University of British Columbia, Vancouver, British Columbia, Canada; Montreal Heart Institute, Université de Montréal, Montreal, Quebec, Canada.

Montreal Heart Institute, Université de Montréal, Montreal, Quebec, Canada.

出版信息

Can J Cardiol. 2017 Aug;33(8):965-976. doi: 10.1016/j.cjca.2017.06.002. Epub 2017 Jun 9.

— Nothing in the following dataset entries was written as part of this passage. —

/-! ### preloadTransferId -/

@[simp] theorem State.preloadTransferId_pool (s : State) : s.preloadTransferId.pool = s.pool := rfl
@[simp] theorem State.preloadTransferId_links (s : State) : s.preloadTransferId.links = s.links := rfl
@[simp] theorem State.preloadTransferId_owner (s : State) : s.preloadTransferId.owner = s.owner := rfl
@[simp] theorem State.preloadTransferId_curRx (s : State) : s.preloadTransferId.curRx = s.curRx := rfl
@[simp] theorem State.preloadTransferId_curTx (s : State) : s.preloadTransferId.curTx = s.curTx := rfl
@[simp] theorem State.preloadTransferId_busy (s : State) : s.preloadTransferId.busy = s.busy := rfl
@[simp] theorem State.preloadTransferId_enabled (s : State) : s.preloadTransferId.enabled = s.enabled := rfl
@[simp] theorem State.preloadTransferId_xferId (s : State) : s.preloadTransferId.xferId = s.xferId + 1#8 := rfl
@[simp] theorem State.preloadTransferId_dmaRx (s : State) : s.preloadTransferId.dmaRx = s.dmaRx := rfl
@[simp] theorem State.preloadTransferId_dmaTx (s : State) : s.preloadTransferId.dmaTx = s.dmaTx := rfl
@[simp] theorem State.preloadTransferId_spi (s : State) : s.preloadTransferId.spi = { s.spi with lead := s.xferId } := rfl
@[simp] theorem State.preloadTransferId_cmd (s : State) : s.preloadTransferId.cmd = s.cmd := rfl
@[simp] theorem State.preloadTransferId_linkFault (s : State) : s.preloadTransferId.linkFault = s.linkFault := rfl
@[simp] theorem State.preloadTransferId_resp (s : State) : s.preloadTransferId.resp = s.resp := rfl
@[simp] theorem State.preloadTransferId_miso (s : State) : s.preloadTransferId.miso = s.miso := rfl
@[simp] theorem State.preloadTransferId_ret (s : State) : s.preloadTransferId.ret = s.ret := rfl
@[simp] theorem State.preloadTransferId_inputs (s : State) : s.preloadTransferId.inputs = s.inputs := rfl
@[simp] theorem State.preloadTransferId_draws (s : State) : s.preloadTransferId.draws = s.draws := rfl
@[simp] theorem State.preloadTransferId_resets (s : State) : s.preloadTransferId.resets = s.resets := rfl
@[simp] theorem State.preloadTransferId_byteAt (s : State) (j : BufIdx) (w : Offset) : s.preloadTransferId.byteAt j w = s.byteAt j w := rfl
@[simp] theorem State.preloadTransferId_ownerOf (s : State) (j : BufIdx) : s.preloadTransferId.ownerOf j = s.ownerOf j := rfl

/-! ### crcReset -/

@[simp] theorem State.crcReset_pool (s : State) (c : LinkCrc) : (s.crcReset c).pool = s.pool := rfl
@[simp] theorem State.crcReset_links (s : State) (c : LinkCrc) : (s.crcReset c).links = s.links := rfl
@[simp] theorem State.crcReset_owner (s : State) (c : LinkCrc) : (s.crcReset c).owner = s.owner := rfl
@[simp] theorem State.crcReset_curRx (s : State) (c : LinkCrc) : (s.crcReset c).curRx = s.curRx := rfl
@[simp] theorem State.crcReset_curTx (s : State) (c : LinkCrc) : (s.crcReset c).curTx = s.curTx := rfl
@[simp] theorem State.crcReset_busy (s : State) (c : LinkCrc) : (s.crcReset c).busy = s.busy := rfl
@[simp] theorem State.crcReset_enabled (s : State) (c : LinkCrc) : (s.crcReset c).enabled = s.enabled := rfl
@[simp] theorem State.crcReset_xferId (s : State) (c : LinkCrc) : (s.crcReset c).xferId = s.xferId := rfl
@[simp] theorem State.crcReset_dmaRx (s : State) (c : LinkCrc) : (s.crcReset c).dmaRx = s.dmaRx := rfl
@[simp] theorem State.crcReset_dmaTx (s : State) (c : LinkCrc) : (s.crcReset c).dmaTx = s.dmaTx := rfl
@[simp] theorem State.crcReset_spi (s : State) (c : LinkCrc) : (s.crcReset c).spi = { s.spi with rxcrc := c.init, txcrc := c.init, crcerr := false } := rfl
@[simp] theorem State.crcReset_cmd (s : State) (c : LinkCrc) : (s.crcReset c).cmd = s.cmd := rfl
@[simp] theorem State.crcReset_linkFault (s : State) (c : LinkCrc) : (s.crcReset c).linkFault = s.linkFault := rfl
@[simp] theorem State.crcReset_resp (s : State) (c : LinkCrc) : (s.crcReset c).resp = s.resp := rfl
@[simp] theorem State.crcReset_miso (s : State) (c : LinkCrc) : (s.crcReset c).miso = s.miso := rfl
@[simp] theorem State.crcReset_ret (s : State) (c : LinkCrc) : (s.crcReset c).ret = s.ret := rfl
@[simp] theorem State.crcReset_inputs (s : State) (c : LinkCrc) : (s.crcReset c).inputs = s.inputs := rfl
@[simp] theorem State.crcReset_draws (s : State) (c : LinkCrc) : (s.crcReset c).draws = s.draws := rfl
@[simp] theorem State.crcReset_resets (s : State) (c : LinkCrc) : (s.crcReset c).resets = s.resets := rfl
@[simp] theorem State.crcReset_byteAt (s : State) (c : LinkCrc) (j : BufIdx) (w : Offset) : (s.crcReset c).byteAt j w = s.byteAt j w := rfl
@[simp] theorem State.crcReset_ownerOf (s : State) (c : LinkCrc) (j : BufIdx) : (s.crcReset c).ownerOf j = s.ownerOf j := rfl

/-! ### spiRearm -/

@[simp] theorem State.spiRearm_pool (s : State) (c : LinkCrc) : (s.spiRearm c).pool = s.pool := rfl
@[simp] theorem State.spiRearm_links (s : State) (c : LinkCrc) : (s.spiRearm c).links = s.links := rfl
@[simp] theorem State.spiRearm_owner (s : State) (c : LinkCrc) : (s.spiRearm c).owner = s.owner := rfl
@[simp] theorem State.spiRearm_curRx (s : State) (c : LinkCrc) : (s.spiRearm c).curRx = s.curRx := rfl
@[simp] theorem State.spiRearm_curTx (s : State) (c : LinkCrc) : (s.spiRearm c).curTx = s.curTx := rfl
@[simp] theorem State.spiRearm_busy (s : State) (c : LinkCrc) : (s.spiRearm c).busy = s.busy := rfl
@[simp] theorem State.spiRearm_enabled (s : State) (c : LinkCrc) : (s.spiRearm c).enabled = s.enabled := rfl
@[simp] theorem State.spiRearm_xferId (s : State) (c : LinkCrc) : (s.spiRearm c).xferId = s.xferId := rfl
@[simp] theorem State.spiRearm_dmaRx (s : State) (c : LinkCrc) : (s.spiRearm c).dmaRx = s.dmaRx := rfl
@[simp] theorem State.spiRearm_dmaTx (s : State) (c : LinkCrc) : (s.spiRearm c).dmaTx = s.dmaTx := rfl
@[simp] theorem State.spiRearm_spi (s : State) (c : LinkCrc) : (s.spiRearm c).spi = { s.spi with k := 0, rxcrc := c.init, txcrc := c.init, crcerr := false } := rfl
@[simp] theorem State.spiRearm_cmd (s : State) (c : LinkCrc) : (s.spiRearm c).cmd = s.cmd := rfl
@[simp] theorem State.spiRearm_linkFault (s : State) (c : LinkCrc) : (s.spiRearm c).linkFault = s.linkFault := rfl
@[simp] theorem State.spiRearm_resp (s : State) (c : LinkCrc) : (s.spiRearm c).resp = s.resp := rfl
@[simp] theorem State.spiRearm_miso (s : State) (c : LinkCrc) : (s.spiRearm c).miso = s.miso := rfl
@[simp] theorem State.spiRearm_ret (s : State) (c : LinkCrc) : (s.spiRearm c).ret = s.ret := rfl
@[simp] theorem State.spiRearm_inputs (s : State) (c : LinkCrc) : (s.spiRearm c).inputs = s.inputs := rfl
@[simp] theorem State.spiRearm_draws (s : State) (c : LinkCrc) : (s.spiRearm c).draws = s.draws := rfl
@[simp] theorem State.spiRearm_resets (s : State) (c : LinkCrc) : (s.spiRearm c).resets = s.resets := rfl
@[simp] theorem State.spiRearm_byteAt (s : State) (c : LinkCrc) (j : BufIdx) (w : Offset) : (s.spiRearm c).byteAt j w = s.byteAt j w := rfl
@[simp] theorem State.spiRearm_ownerOf (s : State) (c : LinkCrc) (j : BufIdx) : (s.spiRearm c).ownerOf j = s.ownerOf j := rfl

DOI:10.1016/j.cjca.2017.06.002
PMID:28754397
Abstract

In this article we compare and contrast the current recommendations, and highlight the important differences, in the American College of Cardiology/American Heart Association/Heart Rhythm Society, European Society of Cardiology, and Canadian Cardiovascular Society atrial fibrillation (AF) guidelines. Although many of the recommendations of the various societies are similar, there are important differences in the methodologies underlying their development and the specific content. Specifically, key differences can be observed in: (1) the definition of nonvalvular AF, which subsequently affects anticoagulation choices and candidacy for non-vitamin K antagonist oral anticoagulants; (2) the symptom score used to guide management decisions and longitudinal patient profiling; (3) the stroke risk stratification algorithm used to determine indications for oral anticoagulant therapy; (4) the role of acetylsalicylic acid in stroke prevention in AF; (5) the antithrombotic regimens used in the context of coronary artery disease, acute coronary syndromes, and percutaneous coronary intervention; (6) the rate control target and medications recommended to achieve the target; and (7) the role of "first-line" catheter ablation, open surgical ablation, and left atrial appendage exclusion.

摘要

在本文中,我们比较并对比了美国心脏病学会/美国心脏协会/心律学会、欧洲心脏病学会以及加拿大心血管学会的心房颤动(AF)指南中的当前建议,并强调了其中的重要差异。尽管各学会的许多建议相似,但在其制定背后的方法以及具体内容方面存在重要差异。具体而言,在以下方面可观察到关键差异:(1)非瓣膜性房颤的定义,这随后会影响抗凝选择以及非维生素K拮抗剂口服抗凝药的适用情况;(2)用于指导管理决策和患者纵向分析的症状评分;(3)用于确定口服抗凝治疗指征的卒中风险分层算法;(4)乙酰水杨酸在房颤卒中预防中的作用;(5)在冠状动脉疾病、急性冠状动脉综合征和经皮冠状动脉介入治疗背景下使用的抗栓方案;(6)心率控制目标以及为实现该目标推荐使用的药物;(7)“一线”导管消融、开放式外科消融以及左心耳封堵的作用。